This project has been designed to use as a starting point for developers and data scientists we'll collaborate to expand location data to several countries all around the world.
Here we are going to set up our environment using a PostgreSQL db and some Python codes, to crawl some location data from 3rd party applications, transform them to appropriate schemas, and finally put them on the right database tables and check if all things went well.
Since we are currently working with different developers each of which with different attitudes and coding styles, it's definitely important to follow some simple standards and structures, so all the codes and materials need to be reusable and readable by others. Therefore, we designed database tables and schemas, based on what would best satisfy production needs and asked you to follow the steps bellow to create these schemas and tables, and put your codes on the appropriate files and functions.

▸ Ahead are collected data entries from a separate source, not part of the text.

/-! ### The whole event -/

theorem micro_inRange {t : State} (hr : InRange t) : KeepsRange (micro t) := by
  unfold micro
  refine keeps_findSome _ _ (fun f hf => ?_)
  simp only [microRules, List.mem_cons, List.not_mem_nil, or_false] at hf
  rcases hf with rfl | rfl | rfl | rfl | rfl | rfl | rfl | rfl | rfl | rfl | rfl | rfl | rfl | rfl
  · exact claimMicro_inRange hr
  · exact handoverMicro_inRange hr
  · exact owedMicro_inRange hr
  · exact producerMicro_inRange hr
  · exact producerMicro_inRange hr
  · exact inboundMicro_inRange hr
  · exact popMicro_inRange hr
  · exact outboundMicro_inRange hr
  · exact discardMicro_inRange hr
  · exact poolMicro_inRange hr
  · exact linkMicro_inRange hr
  · exact allocMicro_inRange hr
  · exact stopMicro_inRange hr
  · exact choiceMicro_inRange hr

theorem settleN_inRange (n : Nat) {t : State} (hr : InRange t) : InRange (settleN n t) := by
  induction n generalizing t with
  | zero => exact hr
  | succ n ih =>
    rw [settleN]
    cases e : micro t with
    | none => exact hr
    | some u => exact ih (micro_inRange hr u e)

/-- The reactions inside one event keep every descriptor and the push context in range. -/
theorem settle_inRange {s : State} (hr : InRange s) : InRange (settle s) := settleN_inRange _ hr

end Sys2Proof.Machine
end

Before you go further, make sure you have these dependencies installed and ready:
- One python IDE. We highly recommend you use the Pycharm as your main IDE for python, the community edition is available here Pycharm Community for Windows, macOS, and Linux.
- One database IDE supporting PostgreSQL. We also highly recommend you use DBeaver Community which is also available for Windows, macOS, and Linux.

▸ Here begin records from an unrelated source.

/-- A queue named in an optional parameter, of which something does not hold. -/
theorem any_named_iff {o : Option QId} {p : QId → Bool} : o.any p = true ↔ ¬∀ q, o = some q → p q = false := by
  rw [Option.any_eq_true]
  push Not
  simp only [ne_eq, Bool.not_eq_false]

theorem not_linkBound_iff (s : State) : ¬linkBound s ↔ s.link.drainQ.any (fun q => (s.queue q).consumer != .link) = true
    ∨ s.link.fillQ.any (fun q => (s.queue q).producer != .link) = true := by
  simp only [linkBound, not_and_or, any_named_iff, bne_eq_false_iff_eq]

theorem startAnswer_eq_badMode {s : State} (h : s.modeCtl.mode ≠ .run) : startAnswer s = .badMode := if_pos h

section
variable {s : State} (h : s.modeCtl.mode = .run)
include h

theorem startAnswer_eq_badState (ho : s.link.state ≠ .off) : startAnswer s = .badState := by
  unfold startAnswer
  rw [if_neg (not_not.mpr h), if_pos ho]

variable (ho : s.link.state = .off)
include ho

theorem startAnswer_eq_busy (hq : ¬linkQuiet s.link) : startAnswer s = .busy := by
  unfold startAnswer
  rw [if_neg (not_not.mpr h), if_neg (not_not.mpr ho), if_pos ((not_linkQuiet_iff _).mp hq)]

variable (hq : linkQuiet s.link)
include hq

theorem startAnswer_eq_badBinding (hb : ¬linkBound s) : startAnswer s = .badBinding := by
  unfold startAnswer
  rw [if_neg (not_not.mpr h), if_neg (not_not.mpr ho), if_neg (fun hn => (not_linkQuiet_iff _).mpr hn hq),
    if_pos ((not_linkBound_iff s).mp hb)]

theorem startAnswer_eq_started (hb : linkBound s) : startAnswer s = .started := by
  unfold startAnswer
  rw [if_neg (not_not.mpr h), if_neg (not_not.mpr ho), if_neg (fun hn => (not_linkQuiet_iff _).mpr hn hq),
    if_neg (fun hn => (not_linkBound_iff s).mpr hn hb)]

end

theorem linkStart_refused {s : State} {r : LinkResult} (h : startAnswer s = r) (hr : r ≠ .started) :
    linkStart s = setLinkResult r s := by
  rw [linkStart, h, if_neg hr]

theorem linkStart_started {s : State} (h : startAnswer s = .started) :
    linkStart s = s.withLink { s.link with state := .idle, turn := .forward, grants := 0, last := .started } := if_pos h

/-! ### What a STOP or a timeout abandons (06 R108, R120) -/

section
variable (s : State)

/-- Abandoning an outbound record touches the outbound context alone, beside the claims. -/
theorem outAbandon_link : (outAbandon s).link = { s.link with out := (outAbandon s).link.out } := by
  unfold outAbandon
  split
  case h_3 | h_4 =>
    dsimp only
    split <;> rfl
  all_goals rfl

theorem outAbandon_events : (outAbandon s).events = s.events := by
  unfold outAbandon
  split
  case h_3 | h_4 =>
    dsimp only
    split <;> rfl
  all_goals rfl

theorem withdrawCommit_events : (withdrawCommit s).events = s.events := by
  unfold withdrawCommit
  split <;> rfl

theorem inAbandon_events : (inAbandon s).events = s.events := by
  unfold inAbandon
  split
  case h_1 | h_2 => exact withdrawCommit_events s
  all_goals rfl

/-- Answering the held byte changes the lines, the byte in progress, the timer and the inbound context. -/
theorem ackHeld_eq (l : Link) : ackHeld l = { l with
    lines := (ackHeld l).lines, receive := (ackHeld l).receive, timer := (ackHeld l).timer
    inb := { l.inb with held := none } } := by
  unfold ackHeld
  split <;> rfl

/-- Abandoning an inbound record leaves of the link what the lines' rest does not reset. -/
theorem inAbandon_link : (inAbandon s).link = { s.link with
    lines := (inAbandon s).link.lines, receive := (inAbandon s).link.receive, timer := (inAbandon s).link.timer
    inb := (inAbandon s).link.inb } := by
  have hreject : (inboundReject s).link = { s.link with
      lines := (inboundReject s).link.lines, receive := (inboundReject s).link.receive
      timer := (inboundReject s).link.timer, inb := (inboundReject s).link.inb } := by
    simp only [inboundReject, inboundCancel, withLink_link, withdrawCommit_link]
    rw [ackHeld_eq s.link]
  unfold inAbandon
  split
  case h_1 | h_2 => exact hreject
  all_goals rfl

end

section
variable {s : State}

theorem outAbandon_busy (h : s.link.out.state = .loading ∨ s.link.out.state = .streaming) :
    (outAbandon s).link.out = { s.link.out.resting with
      r := { s.link.out.r.released with unwanted := readerUnwanted .link s } } := by
  unfold outAbandon
  rcases h with h | h <;> rw [h] <;> dsimp only <;> split <;> rfl

theorem outAbandon_still (h : s.link.out.state = .settling ∨ s.link.out.state = .idle) : outAbandon s = s := by
  unfold outAbandon
  rcases h with h | h <;> rw [h]

theorem inAbandon_cancelled (h : s.link.inb.state = .filling ∨ s.link.inb.state = .committing) :
    inAbandon s = inboundReject s := by
  unfold inAbandon
  rcases h with h | h <;> rw [h]

theorem inAbandon_discarding (h : s.link.inb.state = .discarding) :
    inAbandon s = s.withLink { s.link with inb := Inbound.reset } := by
  unfold inAbandon
  rw [h]

theorem inAbandon_still (h : s.link.inb.state = .cancelling ∨ s.link.inb.state = .idle) : inAbandon s = s := by
  unfold inAbandon
  rcases h with h | h <;> rw [h]

theorem ackHeld_held (l : Link) : (ackHeld l).inb.held = none := by
  unfold ackHeld
  split <;> rfl

theorem inboundReject_inb (s : State) : (inboundReject s).link.inb.state = .cancelling
    ∧ (inboundReject s).link.inb.w.buf = [] ∧ (inboundReject s).link.inb.held = none := ⟨rfl, rfl, ackHeld_held _⟩

end

/-- The link with both records abandoned. -/
def abandoned (s : State) : State := inAbandon (outAbandon s)

theorem abandoned_link (s : State) : (abandoned s).link = { s.link with
    lines := (abandoned s).link.lines, receive := (abandoned s).link.receive, timer := (abandoned s).link.timer
    inb := (abandoned s).link.inb, out := (outAbandon s).link.out } := by
  unfold abandoned
  rw [inAbandon_link, outAbandon_link]

theorem outAbandon_inb (s : State) : (outAbandon s).link.inb = s.link.inb := by rw [outAbandon_link]

theorem abandoned_events (s : State) : (abandoned s).events = s.events :=
  (inAbandon_events _).trans (outAbandon_events s)

theorem abandoned_inb_cancelled {s : State} (h : s.link.inb.state = .filling ∨ s.link.inb.state = .committing) :
    (abandoned s).link.inb.state = .cancelling ∧ (abandoned s).link.inb.w.buf = []
      ∧ (abandoned s).link.inb.held = none := by
  unfold abandoned
  rw [inAbandon_cancelled (by rwa [outAbandon_inb])]
  exact inboundReject_inb _

theorem abandoned_inb_discarding {s : State} (h : s.link.inb.state = .discarding) :
    (abandoned s).link.inb = Inbound.reset := by
  unfold abandoned
  rw [inAbandon_discarding (by rwa [outAbandon_inb])]
  rfl

theorem abandoned_inb_still {s : State} (h : s.link.inb.state = .cancelling ∨ s.link.inb.state = .idle) :
    (abandoned s).link.inb = s.link.inb := by
  unfold abandoned
  rw [inAbandon_still (by rwa [outAbandon_inb]), outAbandon_inb]

theorem linkStop_off {s : State} (h : s.link.state = .off) : linkStop s = setLinkResult .stopped s := if_pos h

theorem linkStop_link {s : State} (h : s.link.state ≠ .off) :
    (linkStop s).link = { dropLines (abandoned s).link with state := .off, last := .stopped } := by
  rw [linkStop, if_neg h]
  rfl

- One PosrgreSQL node with PostGIS extension installed.
- You can use these tutorials for installing Posrgres on Windows, macOS, or Linux.
- You can use this tutorial to install PostGIS on macOS and Windows or this tutorial for Ubuntu/Linux.
Open a command line, head to the repository directory, create a Python virtual environment, and use the command bellow to install the project requirements and make sure to add all the packages and libraries you used to the requirements file, so we can regenerate and run the codes.
pip install -r requirements.txt
We would have one branch for each country we are going to expand location data to, and we won't merge these branches
into the master
branch. So make sure you are on the correct branch.
- Use the
src
directory if you want to add any additional file required for your codes and pipeline - Use the
code
directory to put your codes on. Thelocation.py
file designed for the location data gathering codes and pipelines (as you know from the on-boarding sessions). And thelocation_hierarchy.py
file has been designed for the location hierarchy codes. You can also add mode python files if it's needed. - Upon finishing the tasks and pipelines, give us only a command to run your codes and insert the data as it's required.
- The codes MUST be reproducible. It's very important, every time we run it, it can be able to insert the data, or update previous one and make them correct if they are erroneous. So please test your pipelines a couple of times.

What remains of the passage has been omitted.